English retailers wary of enforcing masks in public
Face coverings are again compulsory in shops and on public transport amid the spread of the Omicron variant
London — Retailers in England said on Tuesday they are again asking shoppers to wear masks but said they could not be expected to enforce the new law, fearing abuse of their staff. From Tuesday face coverings became compulsory again in shops and on public transport in England in a bid to curb the spread of the new Omicron coronavirus variant.
Face coverings were already still mandatory in the devolved nations of Scotland, Wales and Northern Ireland.
English retailers said they support the new measures as the safety of customers and staff is paramount but said it is not their job to enforce them. Industry lobby group the British Retail Consortium said enforcement of face coverings must remain the duty of the authorities, a stance echoed by retailers.
“What I won’t be doing is asking my store colleagues to police those who refuse to adhere to the rules. They’re already working under significant pressure, especially as we hit the busiest trading month of the year,” Richard Walker, MD of the Iceland supermarket chain told BBC radio.
“The wearing of masks can be very divisive and I won’t be putting my staff at risk of confrontation or abuse,” he said. If the government wants full compliance “then they must step in to help businesses like us and police the wearing of masks”.

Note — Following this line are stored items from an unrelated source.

-- ==== Sys2Proof/Laws/State.lean ====
section
/-! SUPPORT. What each update of the state does to each field: one lemma for each, so that no proof unfolds a
record update. -/

namespace Sys2Proof.Machine


/-! ## `Hart.wa` -/

@[simp] theorem Hart.wa_id (h : Hart) (r : Reg) (x : Word) : (Hart.wa h r x).id = h.id := by
  unfold Hart.wa; split <;> rfl
@[simp] theorem Hart.wa_st (h : Hart) (r : Reg) (x : Word) : (Hart.wa h r x).st = h.st := by
  unfold Hart.wa; split <;> rfl
@[simp] theorem Hart.wa_pc (h : Hart) (r : Reg) (x : Word) : (Hart.wa h r x).pc = h.pc := by
  unfold Hart.wa; split <;> rfl
@[simp] theorem Hart.wa_priv (h : Hart) (r : Reg) (x : Word) : (Hart.wa h r x).priv = h.priv := by
  unfold Hart.wa; split <;> rfl
@[simp] theorem Hart.wa_ctx (h : Hart) (r : Reg) (x : Word) : (Hart.wa h r x).ctx = h.ctx := by
  unfold Hart.wa; split <;> rfl
@[simp] theorem Hart.wa_accord (h : Hart) (r : Reg) (x : Word) : (Hart.wa h r x).accord = h.accord := by
  unfold Hart.wa; split <;> rfl
@[simp] theorem Hart.wa_a (h : Hart) (r : Reg) (x : Word) : (Hart.wa h r x).a = if r = 0 then h.a else h.a.set r x := by
  unfold Hart.wa; split <;> rfl
@[simp] theorem Hart.wa_v (h : Hart) (r : Reg) (x : Word) : (Hart.wa h r x).v = h.v := by
  unfold Hart.wa; split <;> rfl
@[simp] theorem Hart.wa_m (h : Hart) (r : Reg) (x : Word) : (Hart.wa h r x).m = h.m := by
  unfold Hart.wa; split <;> rfl
@[simp] theorem Hart.wa_cm (h : Hart) (r : Reg) (x : Word) : (Hart.wa h r x).cm = h.cm := by
  unfold Hart.wa; split <;> rfl
@[simp] theorem Hart.wa_ta (h : Hart) (r : Reg) (x : Word) : (Hart.wa h r x).ta = h.ta := by
  unfold Hart.wa; split <;> rfl
@[simp] theorem Hart.wa_tvalid (h : Hart) (r : Reg) (x : Word) : (Hart.wa h r x).tvalid = h.tvalid := by
  unfold Hart.wa; split <;> rfl
@[simp] theorem Hart.wa_epoch (h : Hart) (r : Reg) (x : Word) : (Hart.wa h r x).epoch = h.epoch := by
  unfold Hart.wa; split <;> rfl
@[simp] theorem Hart.wa_c (h : Hart) (r : Reg) (x : Word) : (Hart.wa h r x).c = h.c := by
  unfold Hart.wa; split <;> rfl
@[simp] theorem Hart.wa_cscope (h : Hart) (r : Reg) (x : Word) : (Hart.wa h r x).cscope = h.cscope := by
  unfold Hart.wa; split <;> rfl
@[simp] theorem Hart.wa_mscope (h : Hart) (r : Reg) (x : Word) : (Hart.wa h r x).mscope = h.mscope := by
  unfold Hart.wa; split <;> rfl
@[simp] theorem Hart.wa_t (h : Hart) (r : Reg) (x : Word) : (Hart.wa h r x).t = h.t := by
  unfold Hart.wa; split <;> rfl
@[simp] theorem Hart.wa_vl (h : Hart) (r : Reg) (x : Word) : (Hart.wa h r x).vl = h.vl := by
  unfold Hart.wa; split <;> rfl
@[simp] theorem Hart.wa_vtype (h : Hart) (r : Reg) (x : Word) : (Hart.wa h r x).vtype = h.vtype := by
  unfold Hart.wa; split <;> rfl
@[simp] theorem Hart.wa_mtype (h : Hart) (r : Reg) (x : Word) : (Hart.wa h r x).mtype = h.mtype := by
  unfold Hart.wa; split <;> rfl
@[simp] theorem Hart.wa_fwdMtype (h : Hart) (r : Reg) (x : Word) : (Hart.wa h r x).fwdMtype = h.fwdMtype := by
  unfold Hart.wa; split <;> rfl
@[simp] theorem Hart.wa_grant (h : Hart) (r : Reg) (x : Word) : (Hart.wa h r x).grant = h.grant := by
  unfold Hart.wa; split <;> rfl
@[simp] theorem Hart.wa_fflags (h : Hart) (r : Reg) (x : Word) : (Hart.wa h r x).fflags = h.fflags := by
  unfold Hart.wa; split <;> rfl
@[simp] theorem Hart.wa_frm (h : Hart) (r : Reg) (x : Word) : (Hart.wa h r x).frm = h.frm := by
  unfold Hart.wa; split <;> rfl
@[simp] theorem Hart.wa_mstat (h : Hart) (r : Reg) (x : Word) : (Hart.wa h r x).mstat = h.mstat := by
  unfold Hart.wa; split <;> rfl
@[simp] theorem Hart.wa_cycleBase (h : Hart) (r : Reg) (x : Word) : (Hart.wa h r x).cycleBase = h.cycleBase := by
  unfold Hart.wa; split <;> rfl
@[simp] theorem Hart.wa_leasecap (h : Hart) (r : Reg) (x : Word) : (Hart.wa h r x).leasecap = h.leasecap := by
  unfold Hart.wa; split <;> rfl
@[simp] theorem Hart.wa_hstat (h : Hart) (r : Reg) (x : Word) : (Hart.wa h r x).hstat = h.hstat := by
  unfold Hart.wa; split <;> rfl
@[simp] theorem Hart.wa_epc (h : Hart) (r : Reg) (x : Word) : (Hart.wa h r x).epc = h.epc := by
  unfold Hart.wa; split <;> rfl
@[simp] theorem Hart.wa_ecause (h : Hart) (r : Reg) (x : Word) : (Hart.wa h r x).ecause = h.ecause := by
  unfold Hart.wa; split <;> rfl
@[simp] theorem Hart.wa_eval (h : Hart) (r : Reg) (x : Word) : (Hart.wa h r x).eval = h.eval := by
  unfold Hart.wa; split <;> rfl
@[simp] theorem Hart.wa_hvl (h : Hart) (r : Reg) (x : Word) : (Hart.wa h r x).hvl = h.hvl := by
  unfold Hart.wa; split <;> rfl
@[simp] theorem Hart.wa_hvtype (h : Hart) (r : Reg) (x : Word) : (Hart.wa h r x).hvtype = h.hvtype := by
  unfold Hart.wa; split <;> rfl
@[simp] theorem Hart.wa_hcm (h : Hart) (r : Reg) (x : Word) : (Hart.wa h r x).hcm = h.hcm := by
  unfold Hart.wa; split <;> rfl
@[simp] theorem Hart.wa_htvec (h : Hart) (r : Reg) (x : Word) : (Hart.wa h r x).htvec = h.htvec := by
  unfold Hart.wa; split <;> rfl
@[simp] theorem Hart.wa_hscratch (h : Hart) (r : Reg) (x : Word) : (Hart.wa h r x).hscratch = h.hscratch := by
  unfold Hart.wa; split <;> rfl
@[simp] theorem Hart.wa_waddr (h : Hart) (r : Reg) (x : Word) : (Hart.wa h r x).waddr = h.waddr := by
  unfold Hart.wa; split <;> rfl
@[simp] theorem Hart.wa_wctl (h : Hart) (r : Reg) (x : Word) : (Hart.wa h r x).wctl = h.wctl := by
  unfold Hart.wa; split <;> rfl
@[simp] theorem Hart.wa_watchHit (h : Hart) (r : Reg) (x : Word) : (Hart.wa h r x).watchHit = h.watchHit := by
  unfold Hart.wa; split <;> rfl
@[simp] theorem Hart.wa_rq (h : Hart) (r : Reg) (x : Word) : (Hart.wa h r x).rq = h.rq := by
  unfold Hart.wa; split <;> rfl
@[simp] theorem Hart.wa_bq (h : Hart) (r : Reg) (x : Word) : (Hart.wa h r x).bq = h.bq := by
  unfold Hart.wa; split <;> rfl
@[simp] theorem Hart.wa_convoy (h : Hart) (r : Reg) (x : Word) : (Hart.wa h r x).convoy = h.convoy := by
  unfold Hart.wa; split <;> rfl
@[simp] theorem Hart.wa_issueQ (h : Hart) (r : Reg) (x : Word) : (Hart.wa h r x).issueQ = h.issueQ := by
  unfold Hart.wa; split <;> rfl
@[simp] theorem Hart.wa_cur (h : Hart) (r : Reg) (x : Word) : (Hart.wa h r x).cur = h.cur := by
  unfold Hart.wa; split <;> rfl
@[simp] theorem Hart.wa_fresh (h : Hart) (r : Reg) (x : Word) : (Hart.wa h r x).fresh = h.fresh := by
  unfold Hart.wa; split <;> rfl
@[simp] theorem Hart.wa_since (h : Hart) (r : Reg) (x : Word) : (Hart.wa h r x).since = h.since := by
  unfold Hart.wa; split <;> rfl
@[simp] theorem Hart.wa_q (h : Hart) (r : Reg) (x : Word) : (Hart.wa h r x).q = h.q := by
  unfold Hart.wa; split <;> rfl
@[simp] theorem Hart.wa_leases (h : Hart) (r : Reg) (x : Word) : (Hart.wa h r x).leases = h.leases := by
  unfold Hart.wa; split <;> rfl
@[simp] theorem Hart.wa_sil (h : Hart) (r : Reg) (x : Word) : (Hart.wa h r x).sil = h.sil := by
  unfold Hart.wa; split <;> rfl
@[simp] theorem Hart.wa_monitor (h : Hart) (r : Reg) (x : Word) : (Hart.wa h r x).monitor = h.monitor := by
  unfold Hart.wa; split <;> rfl
@[simp] theorem Hart.wa_armed (h : Hart) (r : Reg) (x : Word) : (Hart.wa h r x).armed = h.armed := by
  unfold Hart.wa; split <;> rfl
@[simp] theorem Hart.wa_markers (h : Hart) (r : Reg) (x : Word) : (Hart.wa h r x).markers = h.markers := by
  unfold Hart.wa; split <;> rfl
@[simp] theorem Hart.wa_latest (h : Hart) (r : Reg) (x : Word) : (Hart.wa h r x).latest = h.latest := by
  unfold Hart.wa; split <;> rfl
@[simp] theorem Hart.wa_wait (h : Hart) (r : Reg) (x : Word) : (Hart.wa h r x).wait = h.wait := by
  unfold Hart.wa; split <;> rfl
@[simp] theorem Hart.wa_send (h : Hart) (r : Reg) (x : Word) : (Hart.wa h r x).send = h.send := by
  unfold Hart.wa; split <;> rfl
@[simp] theorem Hart.wa_ir (h : Hart) (r : Reg) (x : Word) : (Hart.wa h r x).ir = h.ir := by
  unfold Hart.wa; split <;> rfl
@[simp] theorem Hart.wa_async (h : Hart) (r : Reg) (x : Word) : (Hart.wa h r x).async = h.async := by
  unfold Hart.wa; split <;> rfl
@[simp] theorem Hart.wa_nb (h : Hart) (r : Reg) (x : Word) : (Hart.wa h r x).nb = h.nb := by
  unfold Hart.wa; split <;> rfl
@[simp] theorem Hart.wa_launch (h : Hart) (r : Reg) (x : Word) : (Hart.wa h r x).launch = h.launch := by
  unfold Hart.wa; split <;> rfl
@[simp] theorem Hart.wa_traps (h : Hart) (r : Reg) (x : Word) : (Hart.wa h r x).traps = h.traps := by
  unfold Hart.wa; split <;> rfl

/-! ## `Hart.advance` -/

@[simp] theorem Hart.advance_id (h : Hart) : (Hart.advance h).id = h.id := rfl
@[simp] theorem Hart.advance_st (h : Hart) : (Hart.advance h).st = h.st := rfl
@[simp] theorem Hart.advance_pc (h : Hart) : (Hart.advance h).pc = h.pc + 4 := rfl
@[simp] theorem Hart.advance_priv (h : Hart) : (Hart.advance h).priv = h.priv := rfl
@[simp] theorem Hart.advance_ctx (h : Hart) : (Hart.advance h).ctx = h.ctx := rfl
@[simp] theorem Hart.advance_accord (h : Hart) : (Hart.advance h).accord = h.accord := rfl
@[simp] theorem Hart.advance_a (h : Hart) : (Hart.advance h).a = h.a := rfl
@[simp] theorem Hart.advance_v (h : Hart) : (Hart.advance h).v = h.v := rfl
@[simp] theorem Hart.advance_m (h : Hart) : (Hart.advance h).m = h.m := rfl
@[simp] theorem Hart.advance_cm (h : Hart) : (Hart.advance h).cm = h.cm := rfl
@[simp] theorem Hart.advance_ta (h : Hart) : (Hart.advance h).ta = h.ta := rfl
@[simp] theorem Hart.advance_tvalid (h : Hart) : (Hart.advance h).tvalid = h.tvalid := rfl
@[simp] theorem Hart.advance_epoch (h : Hart) : (Hart.advance h).epoch = h.epoch := rfl
@[simp] theorem Hart.advance_c (h : Hart) : (Hart.advance h).c = h.c := rfl
@[simp] theorem Hart.advance_cscope (h : Hart) : (Hart.advance h).cscope = h.cscope := rfl
@[simp] theorem Hart.advance_mscope (h : Hart) : (Hart.advance h).mscope = h.mscope := rfl
@[simp] theorem Hart.advance_t (h : Hart) : (Hart.advance h).t = h.t := rfl
@[simp] theorem Hart.advance_vl (h : Hart) : (Hart.advance h).vl = h.vl := rfl
@[simp] theorem Hart.advance_vtype (h : Hart) : (Hart.advance h).vtype = h.vtype := rfl
@[simp] theorem Hart.advance_mtype (h : Hart) : (Hart.advance h).mtype = h.mtype := rfl
@[simp] theorem Hart.advance_fwdMtype (h : Hart) : (Hart.advance h).fwdMtype = h.fwdMtype := rfl
@[simp] theorem Hart.advance_grant (h : Hart) : (Hart.advance h).grant = h.grant := rfl
@[simp] theorem Hart.advance_fflags (h : Hart) : (Hart.advance h).fflags = h.fflags := rfl
@[simp] theorem Hart.advance_frm (h : Hart) : (Hart.advance h).frm = h.frm := rfl
@[simp] theorem Hart.advance_mstat (h : Hart) : (Hart.advance h).mstat = h.mstat := rfl
@[simp] theorem Hart.advance_cycleBase (h : Hart) : (Hart.advance h).cycleBase = h.cycleBase := rfl
@[simp] theorem Hart.advance_leasecap (h : Hart) : (Hart.advance h).leasecap = h.leasecap := rfl
@[simp] theorem Hart.advance_hstat (h : Hart) : (Hart.advance h).hstat = h.hstat := rfl
@[simp] theorem Hart.advance_epc (h : Hart) : (Hart.advance h).epc = h.epc := rfl
@[simp] theorem Hart.advance_ecause (h : Hart) : (Hart.advance h).ecause = h.ecause := rfl
@[simp] theorem Hart.advance_eval (h : Hart) : (Hart.advance h).eval = h.eval := rfl
@[simp] theorem Hart.advance_hvl (h : Hart) : (Hart.advance h).hvl = h.hvl := rfl
@[simp] theorem Hart.advance_hvtype (h : Hart) : (Hart.advance h).hvtype = h.hvtype := rfl
@[simp] theorem Hart.advance_hcm (h : Hart) : (Hart.advance h).hcm = h.hcm := rfl
@[simp] theorem Hart.advance_htvec (h : Hart) : (Hart.advance h).htvec = h.htvec := rfl
@[simp] theorem Hart.advance_hscratch (h : Hart) : (Hart.advance h).hscratch = h.hscratch := rfl
@[simp] theorem Hart.advance_waddr (h : Hart) : (Hart.advance h).waddr = h.waddr := rfl
@[simp] theorem Hart.advance_wctl (h : Hart) : (Hart.advance h).wctl = h.wctl := rfl
@[simp] theorem Hart.advance_watchHit (h : Hart) : (Hart.advance h).watchHit = h.watchHit := rfl
@[simp] theorem Hart.advance_rq (h : Hart) : (Hart.advance h).rq = h.rq := rfl
@[simp] theorem Hart.advance_bq (h : Hart) : (Hart.advance h).bq = h.bq := rfl
@[simp] theorem Hart.advance_convoy (h : Hart) : (Hart.advance h).convoy = h.convoy := rfl
@[simp] theorem Hart.advance_issueQ (h : Hart) : (Hart.advance h).issueQ = h.issueQ := rfl
@[simp] theorem Hart.advance_cur (h : Hart) : (Hart.advance h).cur = h.cur := rfl
@[simp] theorem Hart.advance_fresh (h : Hart) : (Hart.advance h).fresh = h.fresh := rfl
@[simp] theorem Hart.advance_since (h : Hart) : (Hart.advance h).since = h.since := rfl
@[simp] theorem Hart.advance_q (h : Hart) : (Hart.advance h).q = h.q := rfl
@[simp] theorem Hart.advance_leases (h : Hart) : (Hart.advance h).leases = h.leases := rfl
@[simp] theorem Hart.advance_sil (h : Hart) : (Hart.advance h).sil = h.sil := rfl
@[simp] theorem Hart.advance_monitor (h : Hart) : (Hart.advance h).monitor = h.monitor := rfl
@[simp] theorem Hart.advance_armed (h : Hart) : (Hart.advance h).armed = h.armed := rfl
@[simp] theorem Hart.advance_markers (h : Hart) : (Hart.advance h).markers = h.markers := rfl
@[simp] theorem Hart.advance_latest (h : Hart) : (Hart.advance h).latest = h.latest := rfl
@[simp] theorem Hart.advance_wait (h : Hart) : (Hart.advance h).wait = h.wait := rfl
@[simp] theorem Hart.advance_send (h : Hart) : (Hart.advance h).send = h.send := rfl
@[simp] theorem Hart.advance_ir (h : Hart) : (Hart.advance h).ir = h.ir := rfl
@[simp] theorem Hart.advance_async (h : Hart) : (Hart.advance h).async = h.async := rfl
@[simp] theorem Hart.advance_nb (h : Hart) : (Hart.advance h).nb = h.nb := rfl
@[simp] theorem Hart.advance_launch (h : Hart) : (Hart.advance h).launch = h.launch := rfl
@[simp] theorem Hart.advance_traps (h : Hart) : (Hart.advance h).traps = h.traps := rfl
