-- ==== Sys2Proof/Laws/Compute.lean ====
section
/-! SUPPORT. The room of a register group, and what the operations on active elements and mask bits leave
(01 R24, R26; 05 R159, R161, R172). -/

namespace Sys2Proof.Machine

/-- A group that EMUL admits holds every element below VL (R24, R159). -/
theorem Hart.room_le {h g : Hart} {d : Reg} {w : Nat} (r : h.regular) (hg : g.grant = h.grant)
    (hw : w = 8 ∨ w = 16 ∨ w = 32 ∨ w = 64) (ho : groupOk h.vtype (d, w) = true) : h.vl.toNat ≤ g.room w := by
  obtain ⟨hgr, hvl⟩ := r
  have key : ∀ vt : BitVec 4, ∀ n ∈ [1, 2, 4, 8], ∀ w ∈ [8, 16, 32, 64], emul vt w ≤ 8 →
      vlmaxOf n vt ≤ 32 * (n * 2048 / w) := by decide
  have he : emul h.vtype w ≤ 8 := by
    simp only [groupOk, Bool.and_eq_true, decide_eq_true_eq] at ho
    exact ho.1
  refine Nat.le_trans hvl ?_
  simp only [Hart.vlmax, Hart.room, Hart.vlen, hg]
  exact key h.vtype _ (by simpa using hgr) w (by simpa using hw) he

theorem Hart.foldl_setElemF_eq (l : List Nat) (h : Hart) (r : Reg) (w : Nat) (f : Nat → FRes) :
    l.foldl (fun g i => { g.setElem r w i (f i).1 with fflags := g.fflags ||| (f i).2 }) h
      = { l.foldl (fun g i => g.setElem r w i (f i).1) h with fflags := l.foldl (fun a i => a ||| (f i).2) h.fflags } := by
  have gen : ∀ (l : List Nat) (h : Hart) (x : FFlags),
      l.foldl (fun g i => { g.setElem r w i (f i).1 with fflags := g.fflags ||| (f i).2 }) { h with fflags := x }
        = { l.foldl (fun g i => g.setElem r w i (f i).1) h with fflags := l.foldl (fun a i => a ||| (f i).2) x } := by
    intro l
    induction l with
    | nil => intro h x; rfl
    | cons i t ih =>
      intro h x
      simp only [List.foldl_cons]
      rw [← ih]
      rfl
  exact gen l h h.fflags

/-- The active elements take their values, and nothing else changes (R161). -/
theorem Hart.wrote_mapElems {h : Hart} {vl : Nat} {k : MReg} {d : Reg} {w : Nat} {f : Nat → Nat}
    (hg : h.grant.groups ≤ 8) (hvl : vl ≤ h.room w) :
    h.wrote (h.mapElems vl k d w f).finish vl k d w h.fflags f := by
  refine ⟨?_, fun i hi => Hart.elem_mapElems h vl k d w f hg hvl i hi, fun q hq => ?_⟩
  · rw [Hart.mapElems_eq]
    rfl
  · exact Hart.foldl_setElem_v_other _ _ _ _ _ _ (fun i hi => hq i ((Hart.mem_actives ..).1 hi))

/-- The same with the flags of each element (02 R68). -/
theorem Hart.wrote_mapElemsF {h : Hart} {vl : Nat} {k : MReg} {d : Reg} {w : Nat} {f : Nat → FRes}
    (hg : h.grant.groups ≤ 8) (hvl : vl ≤ h.room w) :
    h.wrote (h.mapElemsF vl k d w f).finish vl k d w ((h.actives vl k).foldl (fun a i => a ||| (f i).2) h.fflags)
      (fun i => (f i).1) := by
  have e : h.mapElemsF vl k d w f
      = { h.mapElems vl k d w (fun i => (f i).1) with
          fflags := (h.actives vl k).foldl (fun a i => a ||| (f i).2) h.fflags } := Hart.foldl_setElemF_eq ..
  obtain ⟨h1, h2, h3⟩ := Hart.wrote_mapElems (h := h) (vl := vl) (k := k) (d := d) (w := w) (f := fun i => (f i).1) hg hvl
  rw [e]
  refine ⟨?_, h2, h3⟩
  rw [Hart.mapElems_eq]
  rfl

/-! ## Mask bits (05 R172, R173) -/

theorem getLsbD_writeBits (is : List Nat) (x : VReg) (f : Nat → Bool) (j : Nat) (hj : j < 16384) :
    (writeBits x is f).getLsbD j = if j ∈ is then f j else x.getLsbD j := by
  induction is generalizing x with
  | nil => simp [writeBits]
  | cons i t ih =>
    rw [show writeBits x (i :: t) f = writeBits (setBits x i 1 (if f i then 1 else 0)) t f from rfl, ih, getLsbD_setBits]
    by_cases ht : j ∈ t
    · simp [ht]
    · by_cases e : j = i
      · subst e
        cases f j <;> simp [ht, hj]
      · have : ¬(j < 16384 ∧ i ≤ j ∧ j < i + 1) := by omega
        rw [if_neg ht, if_neg this, if_neg (fun h => (List.mem_cons.mp h).elim e ht)]

/-- The active bits take their values, and nothing else changes. -/
theorem Hart.wroteMask_writeBits {h : Hart} {vl : Nat} {k d : MReg} {fl : FFlags} {f : Nat → Bool} :
    h.wroteMask ({ h.setMask d (writeBits (h.mask d) (h.actives vl k) f) with fflags := fl }).finish vl k d fl f := by
  refine ⟨?_, fun i hi => ?_, fun q hq => ?_⟩
  · by_cases e : d = 0 <;> simp only [Hart.setMask, e, if_true, if_false, Hart.finish]
  · by_cases e : d = 0
    · subst e
      rfl
    · have m1 : ∀ g : Hart, g.mask d = g.m[d] := fun g => by simp [Hart.mask, e]
      simp only [m1]
      have e2 : (h.setMask d (writeBits (h.m[d]) (h.actives vl k) f)).m[d] = writeBits (h.m[d]) (h.actives vl k) f := by
        simp [Hart.setMask, e]
      change ((h.setMask d (writeBits (h.m[d]) (h.actives vl k) f)).m[d]).getLsbD i = _
      rw [e2, getLsbD_writeBits _ _ _ _ hi]
      simp [e, Hart.mem_actives]
  · by_cases e : d = 0
    · simp [Hart.setMask, e, Hart.finish]
    · simp only [Hart.setMask, e, if_false, Hart.finish, Fin.getElem_fin]
      exact Vector.getElem_set_ne _ _ (fun hv => hq (Fin.ext hv.symm))

end Sys2Proof.Machine
end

Tesco and Sainsbury’s, Britain’s two biggest supermarket groups, similarly said they are asking customers to wear masks, using new signs and posters.
Junior health minister Gillian Keegan said the government is relying on the “good sense of the British people” but noted the police could enforce with fines.
“We police by consent, we haven’t been completely draconian as some other countries have,” she told BBC radio.